23. April 2014

Busrundreisen in den USA liegen im Trend

Kaum zu glauben, aber wahr: Busrundreisen in den USA boomen. Die totgesagte Reiseart ist heutzutage beliebt wie nie, sagten die Veranstalter auf der Reisemesse IPW in Chicago unisono.

Kaum zu glauben, aber wahr: Busrundreisen in den USA boomen. Die totgesagte Reiseart ist heutzutage beliebt wie nie, sagten die Veranstalter auf der Reisemesse IPW in Chicago unisono.

Knapp zwei Millionen Deutsche reisten im vergangenen Jahr in die USA, viele von ihnen im Rahmen einer Busrundreise. Dies bestätigten die Veranstalter auf der Reisemesse IPW in Chicago, welche vom 5. bis zum 9. April stattfand. «Wenn Sie mich vor ein paar Jahren gefragt hätten, hätte ich gesagt, die Busrundreise in den USA stirbt aus», erklärt Heike Pabst vom Reiseveranstalter FTI. «Seit 25 Jahren denkt man, diese Form des Reisens müsste eigentlich aussterben, weil die Leute alle erfahren genug sind, um auf eigene Faust zu verreisen», erklärt Günter Rücker von Dertour. Aber: «Busreisen laufen sehr gut.» Von einem Wachstum von 15 Prozent in diesem Segment berichtet Tui-Manager Robin Brückner.

Schon nach dem Fall der Mauer erlebte die Busreise eine Renaissance. Zahlreiche Bürger aus Ostdeutschland wollten die USA erkunden, trauten sich aber nicht, da sie kein Englisch sprachen. Hier liegt auch der große Vorteil der Busreise. Es ist eine bequeme Art zu reisen, bei der sich der Kunde um wenig kümmern muss. Auch heute sind sprachliche Defizite noch ein Grund für eine Busreise.
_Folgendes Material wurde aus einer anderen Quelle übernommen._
/-- The fixed fields of EVSIG and EVWAIT (04 R113). -/
def evResv (f : MemF) : Bool :=
  noTok f && f.tdi == 0#10 && f.atw == .a8 && f.space == .glob

/-- The upper word and OFS of TLBINV (18 R438). -/
def tlbResv (f : MemF) : Bool :=
  noLine f && f.ofs == 0#38 && f.tdi == 0#10 && f.space == .glob && f.scope == .th && f.ord == .rlx

/-- The fields of the engine form that an entry leaves at 0 (12 R310). -/
def engZ (f : EngF) (win fmto tdi so : Bool) : Bool :=
  (win || f.win == 0#5) && (fmto || f.fmto == 0#8) && (tdi || f.tdi == 0#10)
    && (so || (f.scope == .th && f.ord == .rlx)) && f.space == .glob

/-- The fields the light instructions leave at 0 (14 R354). -/
def lightZ (f : EngF) : Bool := f.fmto == 0#8 && f.win == 0#5 && f.space == .glob

def spaOk (f : MatF) : Bool := f.spa == .glob || f.spa == .scratch

/-- The fields of MXLDA, MXST and MXQNT (13 R334). -/
def tileResv (f : MatF) : Bool :=
  f.g == .always && f.kb == 0#12 && f.fmta == 0#8 && f.fmtb == 0#8 && f.tdb == 0#10
    && spaOk f && f.rnd == .rne && f.arr == .arr0

/-- MOD and EIMM of QBIND by kind (12 R318, 17 R415). -/
def qbindResv (m : QbindM) (f : EngF) : Bool :=
  (match m.kind with
    | .pop | .pxpop => if f.x.getLsbD 3 then f.x != 15#4 else f.x == 0#4
    | _ => f.x == 0#4)
  && (match m.kind with
    | .none => !m.u && f.eimm == 0#32
    | .pop | .push => f.eimm.toNat < 32
    | .task => true
    | .pxpush => bits f.eimm.toNat 8 14 == 0
    | .pxpop => f.eimm.toNat < 256)

/-- The fixed fields of COLL (17 R419). -/
def collResv (m : CollM) (f : EngF) : Bool :=
  f.win == 0#5 && f.space == .glob && (f.scope == .pod || f.scope == .sys)
    && (f.ord == .rlx || f.ord == .rel)
    && bits f.eimm.toNat 8 8 == 0 && bits f.eimm.toNat 26 6 == 0
    && (match m.op with | .bcast | .red => true | _ => bits f.eimm.toNat 16 10 == 0)
    && (match m.op with | .allgat | .bcast => m.comb == .add | _ => true)

def wideSrc : Wid → FK
  | .b32 => .r1 cSrc
  | .b64 => .reg cVS 2 2
def wideDst : Wid → FK
  | .b32 => .r1 cDst
  | .b64 => .reg cV 2 2
def uWide : Wid → FK
  | .b32 => .r1 cUSrc
  | .b64 => .reg cS 2 2
def uWideD : Wid → FK
  | .b32 => .r1 cS
  | .b64 => .reg cS 2 2
def wideV : Wid → FK
  | .b32 => .r1 cV
  | .b64 => .reg cV 2 2

/-- The mask of CBTEST and CBWAIT (12 R316). -/
def maskKind (m : CbM) : FK := bif m.quad then .reg cS 4 1 else .r1 cNoV

def LdSz.bytes : LdSz → Nat
  | .u8 | .s8 => 1 | .u16 | .s16 => 2 | .b32 => 4 | .b64 => 8 | .b128 => 16
def LdSz.regs : LdSz → Nat
  | .b64 => 2 | .b128 => 4 | _ => 1
def StSz.bytes : StSz → Nat
  | .b8 => 1 | .b16 => 2 | .b32 => 4 | .b64 => 8 | .b128 => 16
def StSz.regs : StSz → Nat
  | .b64 => 2 | .b128 => 4 | _ => 1
def AtomT.regs : AtomT → Nat
  | .u32 | .s32 | .f32 => 1 | .u64 | .s64 => 2 | .b128 => 4
def CasT.regs : CasT → Nat
  | .b32 => 1 | .b64 => 2 | .b128 => 4
def atwOf : Nat → Atw
  | 2 => .a8
  | 4 => .a16
  | _ => .a4
def cstBytes (m : CstM) : Nat := match m.wid with | .b32 => 4 | .b64 => 8
def VecN.count : VecN → Nat
  | .n16 => 16 | .n32 => 32 | .n64 => 64 | .n128 => 128

/-- The pairs of operation and type that ATOM has (10 R276). -/
def atomOk : AtomOp → AtomT → Bool
  | _, .f32 => false
  | .exch, .b128 => true
  | _, .b128 => false
  | .add, _ | .min, _ | .max, _ => true
  | .inc, t | .dec, t => t == .u32
  | _, t => t == .u32 || t == .u64

/-- The pairs of operation and type that ARED has (10 R276). -/
def aredOk : AtomOp → AtomT → Bool
  | .add, .f32 => true
  | .exch, _ | .inc, _ | .dec, _ => false
  | o, t => atomOk o t

/-- The element width of a parametric format code (02 R31). -/
def nfWidth (code : Nat) : Nat := bits code 6 1 + bits code 3 3 + bits code 0 3

/-- Whether a code is a parametric code of a width from 1 to 8 (02 R22, R23). -/
def isNf (code : Nat) : Bool := 0x80 ≤ code && code < 0x100 && 1 ≤ nfWidth code && nfWidth code ≤ 8

/-- The element width of a defined format code, 0 for a code that is none (02 R22). -/
def fmtWidth (code : Nat) : Nat :=
  match code with
  | 0x01 => 32
  | 0x02 | 0x03 => 16
  | 0x04 | 0x05 | 0x09 | 0x0B | 0x0C => 8
  | 0x06 | 0x07 => 6
  | 0x08 | 0x0A => 4
  | 0x10 | 0x11 | 0x15 => 8
  | 0x12 | 0x13 => 6
  | 0x14 => 4
  | c => if isNf c then nfWidth c else 0

/-- How many elements FPACK and FUNPK move (08 R217); 1 where the format is not accepted, which is
a fault at execution. -/
def packN (code : BitVec 8) : Nat :=
  let c := code.toNat
  if isNf c || (2 ≤ c && c ≤ 0x0B) then
    (if fmtWidth c = 16 then 2 else if 5 ≤ fmtWidth c then 4 else 8)
  else 1

/-- SRCB of FPACK and FUNPK: a word of bias and flag for a parametric code (08 R217). -/
def packB (code : BitVec 8) : FK := if code.toNat < 0x80 then .absent else .r1 cSrc
def packImm (code : BitVec 8) : ImmK := if code.toNat < 0x80 then .bz else .b

/-- RM of FPACK stands in MOD[2:0]; .sr is refused for widths of 1 to 4 (08 R217). -/
def packResv (code : BitVec 8) (f : Alu) : Bool :=
  f.x.toNat < 5 && !(f.x.toNat == 4 && packN code == 8)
Vor allem gilt dies für ältere Reisende. «Die Best Ager stellen auf jeden Fall die größte Gruppe», so Gesk. FTI-Managerin Pabst stellt allerdings auch fest, dass es «mittlerweile auch viele Angebote für jüngere Zielgruppen» gäbe.
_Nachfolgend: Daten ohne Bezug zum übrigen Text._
-- ==== Sys2Proof/Decode.lean ====
section
/-! DEFINITION. The decoder (03 R61 to R77 and each entry's encoding), total on every list of bytes
and refusing by name in the order of R63; the encoder after it; and `WellFormed`. -/

namespace Sys2Proof

/-- Why a word is no instruction (03 R63, checks 2 to 7). -/
inductive DecErr where
  | reservedLength
  | fetchStraddle
  | illegalOpcode
  | privilegedOp
  | reservedField
  | illegalOperand
  /-- fewer bytes than the length asks for -/
  | short
  deriving DecidableEq, Repr

/-- What the FN bits of an entry give: a function, no function (ILLEGAL_OPCODE), or a function with
an unassigned modifier bit or field value (RESERVED_FIELD) (03 R67). -/
inductive BRes (α : Type) where
  | ok (x : α)
  | badOp
  | badField
  deriving DecidableEq, Repr

def BRes.map {α β : Type} (f : α → β) : BRes α → BRes β
  | .ok x => .ok (f x)
  | .badOp => .badOp
  | .badField => .badField

/-- A minor function, absent for ILLEGAL_OPCODE, beside modifier values, absent for RESERVED_FIELD. -/
def two {α β γ : Type} (x : Option α) (y : Option β) (f : α → β → γ) : BRes γ :=
  match x, y with
  | none, _ => .badOp
  | some _, none => .badField
  | some a, some b => .ok (f a b)

/-- FN names one of the listed values; any other value names no function. -/
def pick {α : Type} (fn : BitVec 10) (l : List (Nat × α)) : BRes α :=
  match l.find? fun e => e.1 == fn.toNat with
  | some e => .ok e.2
  | none => .badOp

/-- An entry without a minor function: FN must be 0, or RESERVED_FIELD. -/
def plainF {α : Type} (fn : BitVec 10) (x : α) : BRes α :=
  if fn = 0#10 then .ok x else .badField

/-- An entry with the one minor function 0 in FN[3:0] (07 R182, 08 R203, 10 R260). -/
def plainM {α : Type} (fn : BitVec 10) (x : α) : BRes α :=
  two (if fn.toNat % 16 = 0 then some () else none) (if fn.toNat / 16 = 0 then some () else none)
    fun _ _ => x

/-- FN[3:0] by a table, FN[9:4] zero. -/
def minor4 {α : Type} (fn : BitVec 10) (k : Nat → Option α) : BRes α :=
  two (k (fn.toNat % 16)) (if fn.toNat / 16 = 0 then some () else none) fun m _ => m

def optIf {α : Type} (c : Bool) (x : α) : Option α := if c then some x else none

def ccOf : Nat → Option Cc
  | 0 => some .eq | 1 => some .ne | 2 => some .lt | 3 => some .le | 4 => some .gt | 5 => some .ge
  | 10 => some .ltu | 11 => some .leu | 12 => some .gtu | 13 => some .geu | _ => none
def sgnOf : Nat → Option Sgn
  | 0 => some .s32 | 1 => some .u32 | _ => none
def rndOf : Nat → Option Rnd
  | 0 => some .rne | 1 => some .rz | 2 => some .ru | 3 => some .rd | 4 => some .sr | _ => none
def widOf : Nat → Option Wid
  | 0 => some .b32 | 1 => some .b64 | _ => none
def dirOf : Nat → Option Dir
  | 0 => some .l | 1 => some .r | _ => none
def itypeOf : Nat → Option IType
  | 0 => some .u8 | 1 => some .s8 | 2 => some .u16 | 3 => some .s16 | 4 => some .u32
  | 5 => some .s32 | _ => none
def redOpOf : Nat → Option RedOp
  | 0 => some .addU | 1 => some .minS | 2 => some .maxS | 3 => some .minU | 4 => some .maxU
  | 5 => some .and | 6 => some .or | 7 => some .xor | 8 => some .addF | 9 => some .minF
  | 10 => some .maxF | _ => none
def fccOf : Nat → Option Fcc
  | 0 => some .eq | 1 => some .ne | 2 => some .lt | 3 => some .le | 4 => some .gt | 5 => some .ge
  | 6 => some .ord | 7 => some .uno | _ => none
def cvtOf : Nat → Option CvtT
  | 0 => some .f32 | 1 => some .f16 | 2 => some .bf16 | 3 => some .s32 | 4 => some .u32 | _ => none
def ldSzOf : Nat → Option LdSz
  | 0 => some .u8 | 1 => some .s8 | 2 => some .u16 | 3 => some .s16 | 4 => some .b32
  | 5 => some .b64 | 6 => some .b128 | _ => none
def stSzOf : Nat → Option StSz
  | 0 => some .b8 | 2 => some .b16 | 4 => some .b32 | 5 => some .b64 | 6 => some .b128 | _ => none
def atomOpOf : Nat → Option AtomOp
  | 0 => some .add | 1 => some .min | 2 => some .max | 3 => some .and | 4 => some .or
  | 5 => some .xor | 6 => some .exch | 7 => some .inc | 8 => some .dec | _ => none
def atomTOf : Nat → Option AtomT
  | 0 => some .u32 | 1 => some .s32 | 2 => some .u64 | 3 => some .s64 | 4 => some .b128
  | 5 => some .f32 | _ => none
def clsOf : Nat → Option OpClass
  | 0 => some .ld | 1 => some .st | 2 => some .tc | 3 => some .mx | 4 => some .ga | 5 => some .co
  | 6 => some .tx | _ => none
def bindOf : Nat → Option BindKind
  | 0 => some .none | 1 => some .pop | 2 => some .push | 3 => some .task | 4 => some .pxpush
  | 5 => some .pxpop | _ => none
def filtOf : Nat → Option Filt
  | 0 => some .near | 1 => some .lin | 2 => some .tri | _ => none
def addrOf : Nat → Option AddrM
  | 0 => some .wrap | 1 => some .clamp | 2 => some .mirror | _ => none
def fbKindOf : Nat → Option FbKind
  | 0 => some .tex | 1 => some .spec | 2 => some .tri | 3 => some .node | _ => none
def vecNOf : Nat → Option VecN
  | 0 => some .n16 | 1 => some .n32 | 2 => some .n64 | 3 => some .n128 | _ => none
def collOpOf : Nat → Option CollOp
  | 0 => some .allred | 1 => some .redsc | 2 => some .allgat | 3 => some .bcast | 4 => some .red
  | _ => none
def collCombOf : Nat → Option CollComb
  | 0 => some .add | 1 => some .min | 2 => some .max | _ => none
def segOf : Nat → Option Seg
  | 0 => some .width | 1 => some .s2 | 2 => some .s4 | 3 => some .s8 | 4 => some .s16
  | 5 => some .s32 | 6 => some .s64 | _ => none
def modeOf : Nat → Option ShflMode
  | 0 => some .idx | 1 => some .up | 2 => some .down | 3 => some .xor | _ => none
def flipOf : Nat → Option Flip
  | 0 => some .none | 1 => some .ng | 2 => some .ng2 | _ => none

def finOf (k n : Nat) (h : 0 < k) : Fin k := ⟨n % k, Nat.mod_lt n h⟩
def rpOf (fn : BitVec 10) : Rp := BitVec.ofNat 3 (fn.toNat / 128)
Was die Ziele der Busreisen in den USA betrifft, sind diesem dem normalen Touristen ähnlich: Florida, der Nordosten und die Westküste liegen bei allen Veranstaltern vorne. Da habe sich in den vergangenen Jahren kaum etwas verändert, stellt Dertour-Manager Rücker fest. Insgesamt reisten im letzten Jahr knapp zwei Millionen Menschen aus Deutschland in die USA. Das macht ein Plus von zwei Prozent aus. «Die USA sind hip, die USA sind in», so Vusa-Präsident Gesk. Das liegt nach seiner Einschätzung auch daran, dass die Lage derzeit sehr ruhig ist, es gibt keine politischen Krisen wie in anderen Teilen der Welt. Beste Aussichten, um 2014 die Zwei-Millionen-Besucher-Marke zu knacken. Alles rosig? Nein. Es könnte noch besser laufen. Vor allem bei den Hotels sei in den vergangenen Jahren wenig Neues dazugekommen. «Während in anderen Ländern, wie zum Beispiel im südlichen Afrika, eine neue Lodge nach der anderen entsteht, verpassen die USA hier den Anschluss», sagt Rücker. «Rund um die Nationalparks gibt es zum Beispiel kaum ein Hotel, das es nicht auch schon vor 30 Jahren gab. Oder schauen Sie im Luxusbereich: Da hat ganz Hawaii nur fünf Hotels, auf Bali gibt es 30.»